--- START ---

-- ==== Sys2Proof/Machine/LocalMem.lean ====
section
/-! DEFINITION. Local memory instructions (R131 to R137). -/

namespace Sys2Proof.Machine

/-- Zero or sign extension of a loaded value (R132). -/
def extendLoad (sext : Bool) (bytes v : Nat) : Word :=
  if sext then BitVec.ofInt 64 (intSrc (match bytes with | 1 => .s8 | 2 => .s16 | 4 => .s32 | _ => .s64) v)
  else BitVec.ofNat 64 (v % 2 ^ (8 * bytes))

/-- Local addresses of the active byte lanes of VLDS and VSTS: (lane, address), sums mod 2^64 (R128, R133). -/
def activeBytes (m : Word) (a : Nat) : List (Nat × Nat) :=
  (List.range 64).filterMap fun j => if active m j then some (j, (a + j) % 2 ^ 64) else none

/-- Local addresses of the active elements of VGATH and VSCAT: (lane, address), sums mod 2^64 (R134). -/
def activeElems (m : Word) (a bytes : Nat) (idx : BitVec 512) : List (Nat × Nat) :=
  (List.range (64 / bytes)).filterMap fun j =>
    if active m j then some (j, (a + lane idx (8 * bytes) j * bytes) % 2 ^ 64) else none

/-- The first address of a list whose word is poisoned (R131, R415). -/
def poisonAt (p : Part) (l : List (Nat × Nat)) (bytes : Nat) : Option Nat :=
  (l.find? fun e => p.poisonedIn e.2 bytes).map (·.2)

/-- A poisoned word that a masked store of bytes reaches without covering it whole (R415). -/
def partPoisonAt (p : Part) (l : List (Nat × Nat)) : Option Nat :=
  (l.find? fun e => p.spoison.contains (e.2 / 8) &&
    !((List.range 8).all fun k => l.any fun f => f.2 = e.2 / 8 * 8 + k)).map (·.2)

/-- The poisoned words that a masked store covers whole lose their marks (R415). -/
def clearCovered (p : Part) (l : List (Nat × Nat)) : Part :=
  { p with spoison := p.spoison.filter fun w => !((List.range 8).all fun k => l.any fun f => f.2 = w * 8 + k) }

/-- LDS (R132). -/
def execLds (g : Guard) (sext : Bool) (sz : Fin 7) (d x : Operand) (off : BitVec 16) (s : State) :
    Host.Outcome State Fault Refusal :=
  issue (.lds g sext sz d x off) s fun s v =>
    let n := 2 ^ sz.val
    let a := s.localAddr v x off sz.val
    (s.loadCheck v [] a n n).getD (retireOp s v d (extendLoad sext n (s.localRead v.t.ctx v.t.ltn a n)) 0)

/-- STS (R132). -/
def execSts (g : Guard) (sz : Fin 7) (d x : Operand) (off : BitVec 16) (s : State) : Host.Outcome State Fault Refusal :=
  issue (.sts g sz d x off) s fun s v =>
    let n := 2 ^ sz.val
    let a := s.localAddr v x off sz.val
    (s.storeCheck v [d] a n n).getD (retire (s.localWrite v.t.ctx v.t.ltn a (leBytes n (s.readOp v d).toNat)) v.t)

/-- VLDS: inactive bytes of D are unchanged (R133). -/
def execVlds (g : Guard) (d x : Operand) (off : BitVec 16) (s : State) : Host.Outcome State Fault Refusal :=
  issue (.vlds g d x off) s fun s v =>
    let a := s.localAddr v x off 6
    let m := v.t.guardMask g
    let p := s.part v.t.ctx v.t.ltn
    let l := activeBytes m a
    if a % 16 ≠ 0 then trapWith 0x06
    else if !(l.all fun e => s.localOk v.t.ctx v.t.ltn e.2) then trapWith 0x05
    else
      match poisonAt p l 1 with
      | some b => .trap 0x12 0 (addrWord b) 0
      | none =>
        let (r, fl) := mapLanes m 64 8 (v.t.vec d) fun j => ((p.byte ((a + j) % 2 ^ 64)).toNat, 0)
        .next s (v.t.setVec d r) fl

/-- VSTS: only active bytes are written (R133). -/
def execVsts (g : Guard) (d x : Operand) (off : BitVec 16) (s : State) : Host.Outcome State Fault Refusal :=
  issue (.vsts g d x off) s fun s v =>
    let a := s.localAddr v x off 6
    let p := s.part v.t.ctx v.t.ltn
    let l := activeBytes (v.t.guardMask g) a
    if a % 16 ≠ 0 then trapWith 0x06
    else if !(l.all fun e => s.localOk v.t.ctx v.t.ltn e.2) then trapWith 0x05
    else
      match partPoisonAt p l with
      | some b => .trap 0x12 0 (addrWord b) 0
      | none =>
        let p := clearCovered p l
        let m := l.foldl (fun m e => Tab.set 0 m e.2 (BitVec.ofNat 8 (lane (v.t.vec d) 8 e.1))) p.spad
        retire (s.setPart v.t.ctx v.t.ltn { p with spad := m }) v.t

/-- Local accesses that an instruction in progress has done, and what they have read (R130). -/
def Threadlet.doneSteps (t : Threadlet) : Nat := (t.mid.map (·.steps)).getD 0
def Threadlet.gotSoFar (t : Threadlet) (old : BitVec 512) : BitVec 512 :=
  match t.mid with
  | some m => if m.steps = 0 then old else m.got
  | none => old
/-- One more access is done. -/
def Threadlet.oneStep (t : Threadlet) (got : BitVec 512) : Threadlet :=
  { t with mid := t.mid.map fun m => { m with steps := m.steps + 1, got := got } }

/-- The elements of VGATH or VSCAT that are left, in ascending order, or the trap: alignment, then the grant, before the first of them, and a
poisoned word before each (R131, R134, R415). `part`: whether a poisoned word is met. -/
def State.elemsLeft (s : State) (v : View) (g : Guard) (sz : Fin 7) (x : Operand) (off : BitVec 16) (y : Operand) (part : Bool) :
    Except Res (List (Nat × Nat)) :=
  let n := 2 ^ sz.val
  let a := s.localAddr v x off sz.val
  let l := activeElems (v.t.guardMask g) a n (v.t.vec y)
  let left := l.drop v.t.doneSteps
  if v.t.doneSteps = 0 ∧ a % n ≠ 0 then .error (trapWith 0x06)
  else if v.t.doneSteps = 0 ∧ !(l.all fun e => s.rangeOk v.t.ctx v.t.ltn e.2 n) then .error (trapWith 0x05)
  else
    match (if part then Machine.poisonAt (s.part v.t.ctx v.t.ltn) left n else none) with
    | some b => .error (.trap 0x12 0 (addrWord b) 0)
    | none => .ok left

/-- The register with one element gathered, and the scratchpad with one scattered (R134). -/
def gatherOne (p : Part) (n : Nat) (r : BitVec 512) (e : Nat × Nat) : BitVec 512 := setLane r (8 * n) e.1 (ofLeBytes (p.bytes e.2 n))
def scatterOne (n : Nat) (x : BitVec 512) (p : Part) (e : Nat × Nat) : Part := p.store e.2 (leBytes n (lane x (8 * n) e.1))

/-- VGATH (R134): the elements that are left. -/
def execVgath (g : Guard) (sz : Fin 7) (d x : Operand) (off : BitVec 16) (y : Operand) (s : State) :
    Host.Outcome State Fault Refusal :=
  issue (.vgath g sz d x off y) s fun s v =>
    match s.elemsLeft v g sz x off y true with
    | .error r => r
    | .ok l => .next s (v.t.setVec d (l.foldl (gatherOne (s.part v.t.ctx v.t.ltn) (2 ^ sz.val)) (v.t.gotSoFar (v.t.vec d)))) 0

/-- VSCAT: the elements that are left, in ascending order, so the higher lane's value remains (R134). -/
def execVscat (g : Guard) (sz : Fin 7) (d x : Operand) (off : BitVec 16) (y : Operand) (s : State) :
    Host.Outcome State Fault Refusal :=
  issue (.vscat g sz d x off y) s fun s v =>
    match s.elemsLeft v g sz x off y (decide (sz.val < 3)) with
    | .error r => r
    | .ok l => retire (s.setPart v.t.ctx v.t.ltn (l.foldl (scatterOne (2 ^ sz.val) (v.t.vec d)) (s.part v.t.ctx v.t.ltn))) v.t

/-- The frame byte offset of LDF and STF, and its checks: a multiple of 64, and the last word within the size class (R135). -/
def State.frameOffset (s : State) (v : View) (x : Operand) (off : BitVec 16) : Except Res Nat :=
  let e := s.localAddr v x off 6
  if e % 64 ≠ 0 then .error (trapWith 0x06)
  else if frameWords ((s.frame v.t.ref).any (·.large)) ≤ e / 8 + 7 then .error (trapWith 0x04)
  else .ok (e / 8)

/-- LDF (R135): an active word that is poisoned traps (R415). -/
def execLdf (g : Guard) (d x : Operand) (off : BitVec 16) (s : State) : Host.Outcome State Fault Refusal :=
  issue (.ldf g d x off) s fun s v =>
    match s.frameOffset v x off, s.frame v.t.ref with
    | .error r, _ => r
    | .ok w, some f =>
      let m := v.t.guardMask g
      match (List.range 8).find? fun j => active m j && f.poison.contains (w + j) with
      | some j => .trap 0x12 0 (addrWord (wordOffset (w + j))) 0
      | none =>
        let (r, fl) := mapLanes m 8 64 (v.t.vec d) fun j => ((f.word (w + j)).toNat, 0)
        .next s (v.t.setVec d r) fl
    | .ok _, none => retire s v.t

/-- STF (R135). -/
def execStf (g : Guard) (d x : Operand) (off : BitVec 16) (s : State) : Host.Outcome State Fault Refusal :=
  issue (.stf g d x off) s fun s v =>
    match s.frameOffset v x off with
    | .error r => r
    | .ok w =>
      let m := v.t.guardMask g
      retire (s.modFrame v.t.ref fun f => (List.range 8).foldl (init := f) fun f j =>
        if active m j then f.setWord (w + j) (BitVec.ofNat 64 (lane (v.t.vec d) 64 j)) else f) v.t

/-- SATOM (R136): one indivisible step. .cas reads the register after D too. -/
def execSatom (g : Guard) (op : AtomOp) (sz : Fin 7) (d x : Operand) (off : BitVec 16) (s : State) :
    Host.Outcome State Fault Refusal :=
  issue (.satom g op sz d x off) s fun s v =>
    let n := 2 ^ sz.val
    let a := s.localAddr v x off sz.val
    (s.loadCheck v [d] a n n).getD
      (let old := s.localRead v.t.ctx v.t.ltn a n
       let arg := if op = .cas then s.readOp v (nextReg d) else s.readOp v d
       let (new, f) := atomic op n old arg.toNat (s.readOp v d).toNat
       retireOp (s.localWrite v.t.ctx v.t.ltn a (leBytes n new)) v d (BitVec.ofNat 64 old) f)

/-- The checks of SCPY before its first unit, in the order of R131 and R137: length and overlap, alignment, bounds, and the poison of its
operands; X + OFF x 2^SZ is `src`, D `dst` and Y gives the length `n`. -/
def State.copyFirst (s : State) (v : View) (d x y : Operand) (u src dst n : Nat) : Option Res :=
  s.checked v
    [([y], decide (4096 < n), 0x03),
      ([d, x, y], decide ((dst + 2 ^ 64 - src) % 2 ^ 64 < n ∨ (src + 2 ^ 64 - dst) % 2 ^ 64 < n), 0x03),
      ([x], decide (src % u ≠ 0), 0x06), ([d], decide (dst % u ≠ 0), 0x06),
      ([x, y], !s.rangeOk v.t.ctx v.t.ltn src n, 0x05), ([d, y], !s.rangeOk v.t.ctx v.t.ltn dst n, 0x05)] [d, x, y]

/-- The checks of SCPY: those of its operands, and poisoned words, which alone are looked for again once its first unit has moved. ADDR
of that trap is the start of what is left of the range that met it: DESIGN CHOICE (notes/assumptions/8.md). -/
def State.copyCheck (s : State) (v : View) (d x y : Operand) (u src dst n : Nat) : Option Res :=
  let p := s.part v.t.ctx v.t.ltn
  let moved := v.t.doneSteps / 2 * u
  let first := if v.t.doneSteps = 0 then s.copyFirst v d x y u src dst n else none
  if first.isSome then first
  else if p.poisonedIn (src + moved) (n - moved) then some (.trap 0x12 0 (addrWord (src + moved)) 0)
  else if u < 8 ∧ p.poisonedIn (dst + moved) (n - moved) then some (.trap 0x12 0 (addrWord (dst + moved)) 0)
  else none

/-- What is left of a copy after k accesses, reads and writes in turn; `got` is the unit read and not yet written. -/
def copyRest (p : Part) (u src dst n k : Nat) (got : BitVec 512) : Part :=
  let p := if k % 2 = 1 then p.store (dst + u * (k / 2)) (leBytes u got.toNat) else p
  let o := u * ((k + 1) / 2)
  p.store (dst + o) (p.bytes (src + o) (n - o))

/-- SCPY (R137): its checks, then the units that are left. -/
def execScpy (g : Guard) (sz : Fin 7) (d x : Operand) (off : BitVec 16) (y : Operand) (s : State) :
    Host.Outcome State Fault Refusal :=
  issue (.scpy g sz d x off y) s fun s v =>
    let u := 2 ^ sz.val
    let n := (s.readOp v y).toNat * u
    let src := s.localAddr v x off sz.val
    let dst := (s.readOp v d).toNat
    if n = 0 ∧ (s.poisonedSource v.t [y]).isNone then retire s v.t
    else
      (s.copyCheck v d x y u src dst n).getD
        (retire (s.setPart v.t.ctx v.t.ltn (copyRest (s.part v.t.ctx v.t.ltn) u src dst n v.t.doneSteps (v.t.gotSoFar 0))) v.t)

/-! ## One access of an instruction in progress (R130, R134, R137) -/

/-- The next access of VGATH, VSCAT or SCPY, where its checks pass and one is left; any other instruction has no access of its own here. -/
def nextAccess (i : Instr) (s : State) (v : View) : Res :=
  let p := s.part v.t.ctx v.t.ltn
  match i with
  | .vgath g sz d x off y =>
    (match s.elemsLeft v g sz x off y true with
     | .ok (e :: _) => .next s (v.t.oneStep (gatherOne p (2 ^ sz.val) (v.t.gotSoFar (v.t.vec d)) e)) 0
     | .ok [] | .error _ => .wait)
  | .vscat g sz d x off y =>
    (match s.elemsLeft v g sz x off y (decide (sz.val < 3)) with
     | .ok (e :: _) => .next (s.setPart v.t.ctx v.t.ltn (scatterOne (2 ^ sz.val) (v.t.vec d) p e)) (v.t.oneStep 0) 0
     | .ok [] | .error _ => .wait)
  | .scpy _ sz d x off y =>
    let u := 2 ^ sz.val
    let n := (s.readOp v y).toNat * u
    let src := s.localAddr v x off sz.val
    let dst := (s.readOp v d).toNat
    let k := v.t.doneSteps
    if n ≤ k / 2 * u ∨ (s.copyCheck v d x y u src dst n).isSome then .wait
    else if k % 2 = 0 then .next s (v.t.oneStep (BitVec.ofNat 512 (ofLeBytes (p.bytes (src + u * (k / 2)) u)))) 0
    else .next (s.setPart v.t.ctx v.t.ltn (p.store (dst + u * (k / 2)) (leBytes u (v.t.gotSoFar 0).toNat))) (v.t.oneStep 0) 0
  | _ => .wait

end Sys2Proof.Machine
end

--- END ---

-- Problem details --
Please say how many lines of the records contain the word "ofLeBytes", giving the number by itself.

-- Answer space --
2